9. The process of claim 8 with the additional steps of cooling the
hot effluent gas steam from (2) in a cooling zone and recovering
said unconverted particulate petroleum coke from said effluent gas
by contacting it with water forming an unconverted particulate
petroleum coke-water slurry; dewatering said unconverted
particulate petroleum coke-water slurry in a dewatering zone
producing clear water and unconverted particulate petroleum coke;
recovering heavy metals from said dewatered unconverted particulate
petroleum coke in a metals recovery zone, leaving metals-free
unconverted particulate petroleum coke; forming a slurry of
metals-free unconverted particulate petroleum coke with the water
from said dewatering zone and recycling said slurry as a portion of
the feed to the reaction zone of said synthesis gas generator.
Description
BACKGROUND OF THE INVENTION
1. Field of the Invention
This invention relates to the production of synthesis gas from
petroleum coke. More particularly, it relates to improvements in
the partial oxidation process for generating hydrogen and carbon
monoxide from aqueous dispersions of particulate petroleum coke
containing heavy metal constituents which ordinarily attack the
refractory lining of the reaction zone.
The parent case, Ser. No. 787,191 pertains to the production of
synthesis gas from a slurry of particulate solid carboniferous
fuel, e.g., petroleum coke, coke from bituminous coal, coal, oil
shale, tar sands, pitch, or mixtures of said solid fuels in water
or in a hydrocarbon liquid fuel. A pumpable slurry containing 1 to
60 weight of ground solid carboniferous fuel in petroleum oil or 25
to 55 weight percent of ground solid carboniferous fuel in water at
a relatively low discharge velocity in the range of 5 to 50 feet
per second is mixed with a stream of oxidizing gas at a relatively
high discharge velocity in the range of 200 feet per second to
sonic velocity at the burner tip to form an atomized dispersion of
water, hydrocarbon liquid fuel, oxidizing gas and particulate solid
carboniferous fuel. Under synthesis gas generating conditions the
atomized dispersion is reacted to produce a gaseous mixture of
hydrogen and carbon monoxide. By said process, slurry feeds of
low-cost solid carboniferous fuels may be gasified without being
preheated.
2. Description of the Prior Art
The gasification of solid carboniferous fuels is well known in the
prior art. However, the gasification of certain petroleum cokes
containing heavy metal constituents was found to damage the
refractory lining in synthesis gas generation. This occurred when
the heavy metal constituents were present in the petroleum coke in
concentrations of about 100 to 5,000 parts per million or more.
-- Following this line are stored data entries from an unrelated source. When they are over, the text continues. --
-- ==== Sys2Proof/Laws/KeepsCore.lean ====
section
/-! SUPPORT. What the operations and meanings of Machine/Bok.lean, Machine/Flt.lean, Machine/Mem.lean, Machine/Pwr.lean leave alone: `Keeps` (Laws/Keeps.lean) of each, in the order of
their files. -/
namespace Sys2Proof.Machine

/-! Bok -/

theorem State.bokMap_keeps {s0 : State} {s : State} {x1 : BokSt → BokSt} (h : Keeps s0 s) :
    Keeps s0 (State.bokMap s x1) :=
  keeps_upd h rfl rfl rfl rfl rfl

theorem State.bokCtlWrite_keeps {s0 : State} {s : State} {x1 : Word} (h : Keeps s0 s) :
    Keeps s0 (State.bokCtlWrite s x1) := by
  unfold State.bokCtlWrite
  extract_lets -underBinder +onlyGivenNames z1
  have h2 : Keeps s0 z1 := keeps_ite (State.clearCount_keeps (State.clearCount_keeps h)) h
  clear_value z1
  exact keeps_ite (State.bokBusy_keeps (State.bokMap_keeps h2)) h2

theorem State.bokHead_keeps {s0 : State} {s : State} (h : Keeps s0 s) :
    Keeps s0 (State.bokHead s) :=
  State.fsetB_keeps (State.fset_keeps (State.wr_keeps h))

theorem State.clearCirculating_keeps {s0 : State} {s : State} (h : Keeps s0 s) :
    Keeps s0 (State.clearCirculating s) := by
  exact ⟨h.1, h.2.1, fun c => ⟨canon_filter _ _ _ (h.2.2 c).1, (h.2.2 c).2⟩⟩

theorem State.fwrecWrite_keeps {s0 : State} {s : State} {x1 : Word} (h : Keeps s0 s) :
    Keeps s0 (State.fwrecWrite s x1) := by
  unfold State.fwrecWrite
  extract_lets -underBinder +onlyGivenNames z1 z2
  clear_value z1 z2
  exact keeps_ite (State.offerRecord_keeps h) h

theorem State.vaultMap_keeps {s0 : State} {s : State} {x1 : VaultSt → VaultSt} (h : Keeps s0 s) :
    Keeps s0 (State.vaultMap s x1) :=
  keeps_upd h rfl rfl rfl rfl rfl

theorem State.writeRecord_keeps {s0 : State} {s : State} {x1 : BokRec} (h : Keeps s0 s) :
    Keeps s0 (State.writeRecord s x1) := by
  unfold State.writeRecord
  extract_lets -underBinder +onlyGivenNames z1
  clear_value z1
  exact State.bokHead_keeps (State.vaultMap_keeps (State.setBytes_keeps h))

theorem State.recordNow_keeps {s0 : State} {s : State} {x1 : BitVec 16} (h : Keeps s0 s) :
    Keeps s0 (State.recordNow s x1) := by
  unfold State.recordNow
  split
  · exact State.bokBusy_keeps (State.writeRecord_keeps (State.bokMap_keeps h))
  · split
    · exact State.writeRecord_keeps (State.bokMap_keeps h)
    · exact h

theorem bucketRefillOp_keeps {s0 : State} {x0 : BitVec 16} {s : State} (h : Keeps s0 s) :
    Keeps s0 (bucketRefillOp x0 s) := by
  unfold bucketRefillOp
  extract_lets -underBinder +onlyGivenNames z1
  clear_value z1
  exact State.bokMap_keeps h

theorem execBokCounterClear_keeps {s0 : State} {x0 : Word} {s : State} (h : Keeps s0 s) :
    ∀ t, execBokCounterClear x0 s = .next t → Keeps s0 t :=
  fun _ ht => keeps_next ht (State.bokCtlWrite_keeps h)

theorem execBucketRefill_keeps {s0 : State} {x0 : BitVec 16} {s : State} (h : Keeps s0 s) :
    ∀ t, execBucketRefill x0 s = .next t → Keeps s0 t :=
  fun _ ht => keeps_next ht (bucketRefillOp_keeps h)

theorem execFirmwareRecord_keeps {s0 : State} {x0 : Word} {s : State} (h : Keeps s0 s) :
    ∀ t, execFirmwareRecord x0 s = .next t → Keeps s0 t :=
  fun _ ht => keeps_next ht (State.fwrecWrite_keeps h)

theorem recordWriteOp_keeps {s0 : State} {s : State} (h : Keeps s0 s) :
    Keeps s0 (recordWriteOp s) := by
  unfold recordWriteOp
  extract_lets -underBinder +onlyGivenNames z1
  have h2 : Keeps s0 z1 := keeps_ite h (State.bokMap_keeps h)
  clear_value z1
  split
  · exact h2
  · exact keeps_ite h2 (State.bokBusy_keeps (State.writeRecord_keeps (State.bokMap_keeps h2)))

theorem execRecordWrite_keeps {s0 : State} {s : State} (h : Keeps s0 s) :
    ∀ t, execRecordWrite s = .next t → Keeps s0 t :=
  fun _ ht => keeps_next ht (recordWriteOp_keeps h)

theorem execStationBookClear_keeps {s0 : State} {x0 : Word} {s : State} (h : Keeps s0 s) :
    ∀ t, execStationBookClear x0 s = .next t → Keeps s0 t :=
  fun _ ht => keeps_next ht (State.bokCtlWrite_keeps h)

theorem stationBookClearEndOp_keeps {s0 : State} {s : State} (h : Keeps s0 s) :
    Keeps s0 (stationBookClearEndOp s) := by
  unfold stationBookClearEndOp
  refine keeps_ite ?_ ?_
  · extract_lets -underBinder +onlyGivenNames z1
    have h2 : Keeps s0 z1 := State.clearCirculating_keeps h
    clear_value z1
    extract_lets -underBinder +onlyGivenNames z3
    have h4 : Keeps s0 z3 := State.writeRecord_keeps h2
    clear_value z3
    extract_lets -underBinder +onlyGivenNames z5
    have h6 : Keeps s0 z5 := State.bokBusy_keeps (State.bokMap_keeps h4)
    clear_value z5
    exact State.raiseEvent_keeps (State.raiseFault_keeps h6)
  · exact h

theorem execStationBookClearEnd_keeps {s0 : State} {s : State} (h : Keeps s0 s) :
    ∀ t, execStationBookClearEnd s = .next t → Keeps s0 t :=
  fun _ ht => keeps_next ht (stationBookClearEndOp_keeps h)

/-! Flt -/

theorem State.beginSave_keeps {s0 : State} {s : State} {x1 : Nat} (h : Keeps s0 s) :
    Keeps s0 (State.beginSave s x1) :=
  keeps_ite h (keeps_upd h rfl rfl rfl rfl rfl)

theorem State.earlyUpdate_keeps {s0 : State} {s : State} (h : Keeps s0 s) :
    Keeps s0 (State.earlyUpdate s) :=
  State.fsetB_keeps h

theorem State.fltCount_keeps {s0 : State} {s : State} (h : Keeps s0 s) :
    Keeps s0 (State.fltCount s) :=
  State.fset_keeps h

theorem State.messageQueued_keeps {s0 : State} {s : State} {x1 : BitVec 64} (h : Keeps s0 s) :
    Keeps s0 (State.messageQueued s x1) := by
  unfold State.messageQueued
  extract_lets -underBinder +onlyGivenNames z1
  clear_value z1
  extract_lets -underBinder +onlyGivenNames z2
  have h3 : Keeps s0 z2 := State.raiseEvent_keeps (State.fltCount_keeps h)
  clear_value z2
  exact keeps_ite (State.bokMap_keeps h3) (keeps_ite h3 (State.offerRecord_keeps h3))

theorem State.fltMap_keeps {s0 : State} {s : State} {x1 : FltSt → FltSt} (h : Keeps s0 s) :
    Keeps s0 (State.fltMap s x1) :=
  keeps_upd h rfl rfl rfl rfl rfl

theorem State.enqueueMessage_keeps {s0 : State} {s : State} {x1 : BitVec 64} (h : Keeps s0 s) :
    Keeps s0 (State.enqueueMessage s x1) := by
  unfold State.enqueueMessage
  extract_lets -underBinder +onlyGivenNames z1
  clear_value z1
  refine keeps_ite ?_ ?_
  · exact State.messageQueued_keeps (State.fltMap_keeps h)
  · extract_lets -underBinder +onlyGivenNames z2
    have h3 : Keeps s0 z2 := State.count_keeps h
    clear_value z2
    refine keeps_ite ?_ ?_
    · split
      · exact State.messageQueued_keeps (State.fltMap_keeps h3)
      · exact h3
    · exact h3

theorem State.stopAll_keeps {s0 : State} {s : State} (h : Keeps s0 s) :
    Keeps s0 (State.stopAll s) :=
  keeps_upd h rfl rfl rfl rfl rfl

theorem State.pinsHeld_keeps {s0 : State} {s : State} (h : Keeps s0 s) :
    Keeps s0 (State.pinsHeld s) := by
  unfold State.pinsHeld
  extract_lets -underBinder +onlyGivenNames z1
  have h2 : Keeps s0 z1 := State.fsetB_keeps (State.fset_keeps h)
  clear_value z1
  extract_lets -underBinder +onlyGivenNames z3
  have h4 : Keeps s0 z3 := State.wr_keeps (State.brlMap_keeps h2)
  clear_value z3
  extract_lets -underBinder +onlyGivenNames z5
  have h6 : Keeps s0 z5 := State.wr_keeps h4
  clear_value z5
  exact keeps_upd h6 rfl rfl rfl rfl rfl

theorem State.fatalHoldStart_keeps {s0 : State} {s : State} (h : Keeps s0 s) :
    Keeps s0 (State.fatalHoldStart s) := by
  unfold State.fatalHoldStart
  extract_lets -underBinder +onlyGivenNames z1 z2
  clear_value z1 z2
  extract_lets -underBinder +onlyGivenNames z3
  have h4 : Keeps s0 z3 := State.recordNow_keeps h
  clear_value z3
  extract_lets -underBinder +onlyGivenNames z5
  have h6 : Keeps s0 z5 := State.fsetB_keeps (State.fset_keeps (State.fset_keeps h4))
  clear_value z5
  extract_lets -underBinder +onlyGivenNames z7
  clear_value z7
  extract_lets -underBinder +onlyGivenNames z8
  have h9 : Keeps s0 z8 := keeps_upd h6 rfl rfl rfl rfl rfl
  clear_value z8
  exact State.fltMap_keeps (State.pinsHeld_keeps h9)

theorem State.fatal_keeps {s0 : State} {s : State} {x1 : Nat} {x2 : Nat} (h : Keeps s0 s) :
    Keeps s0 (State.fatal s x1 x2) := by
  unfold State.fatal
  extract_lets -underBinder +onlyGivenNames z1
  have h2 : Keeps s0 z1 := State.fsetB_keeps h
  clear_value z1
  refine keeps_ite ?_ ?_
  · exact h2
  · extract_lets -underBinder +onlyGivenNames z3
    have h4 : Keeps s0 z3 := State.fltMap_keeps h2
    clear_value z3
    extract_lets -underBinder +onlyGivenNames z5
    clear_value z5
    extract_lets -underBinder +onlyGivenNames z6
    have h7 : Keeps s0 z6 := keeps_upd h4 rfl rfl rfl rfl rfl
    clear_value z6
    extract_lets -underBinder +onlyGivenNames z8
    have h9 : Keeps s0 z8 := State.bridgeSet_keeps (State.spcEnter_keeps h7)
    clear_value z8
    extract_lets -underBinder +onlyGivenNames z10
    have h11 : Keeps s0 z10 := State.beginSave_keeps (State.stopAll_keeps (State.fence_keeps (State.bufferStopBoth_keeps (State.ttbRate_keeps h9))))
    clear_value z10
    exact keeps_ite (State.fatalHoldStart_keeps h11) h11

theorem State.fieldBit_keeps {s0 : State} {s : State} {x1 : Fld} {x2 : Nat} {x3 : Bool} (h : Keeps s0 s) :
    Keeps s0 (State.fieldBit s x1 x2 x3) :=
  State.fsetB_keeps h

theorem State.fltTouched_keeps {s0 : State} {s : State} (h : Keeps s0 s) :
    Keeps s0 (State.fltTouched s) :=
  State.fltMap_keeps h

theorem State.fltCtlWrite_keeps {s0 : State} {s : State} {x1 : Word} (h : Keeps s0 s) :
    Keeps s0 (State.fltCtlWrite s x1) := by
  unfold State.fltCtlWrite
  extract_lets -underBinder +onlyGivenNames z1
  have h2 : Keeps s0 z1 := State.fltTouched_keeps h
  clear_value z1
  exact keeps_ite (State.clearCount_keeps h2) h2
These metal constituents or their reaction products were found to
attack the refractory lining, causing equipment failure and
shutdown. Now, hover, by the process of our invention this
difficulty has been substantially overcome.
SUMMARY
By the process of our invention a feedstream of petroleum coke
containing about 100 to 5,000 parts per million or more of heavy
metal constituents dispersed in H.sub.2 O may be reacted with an
oxygen-rich gas in a closed, compact, refractory lined reaction
zone of a free-flow, noncatalytic synthesis gas generator in such a
manner that damage to the refractory lining by said metal
constituents in the coke or their reaction products is
substantially prevented.
First, particles of the petroleum coke from about 12 to 325 mesh
and finer are dispersed in steam or liquid water. The dispersion is
atomized and reacted with an oxygen-rich gas in the refractory
lined zone of a synthesis gas generator. At an autogenous
temperature in the range of about 1,800 to 3,500 F. and a pressure
in the range of atmospheric to 3,000 p.s.i.g., and preferably 100
to 3,500 p.s.i.g., a hot product gas stream is produced comprising
principally hydrogen and carbon monoxide and containing minor
amounts of CH.sub.4, H.sub.2 S, N.sub.2, and A.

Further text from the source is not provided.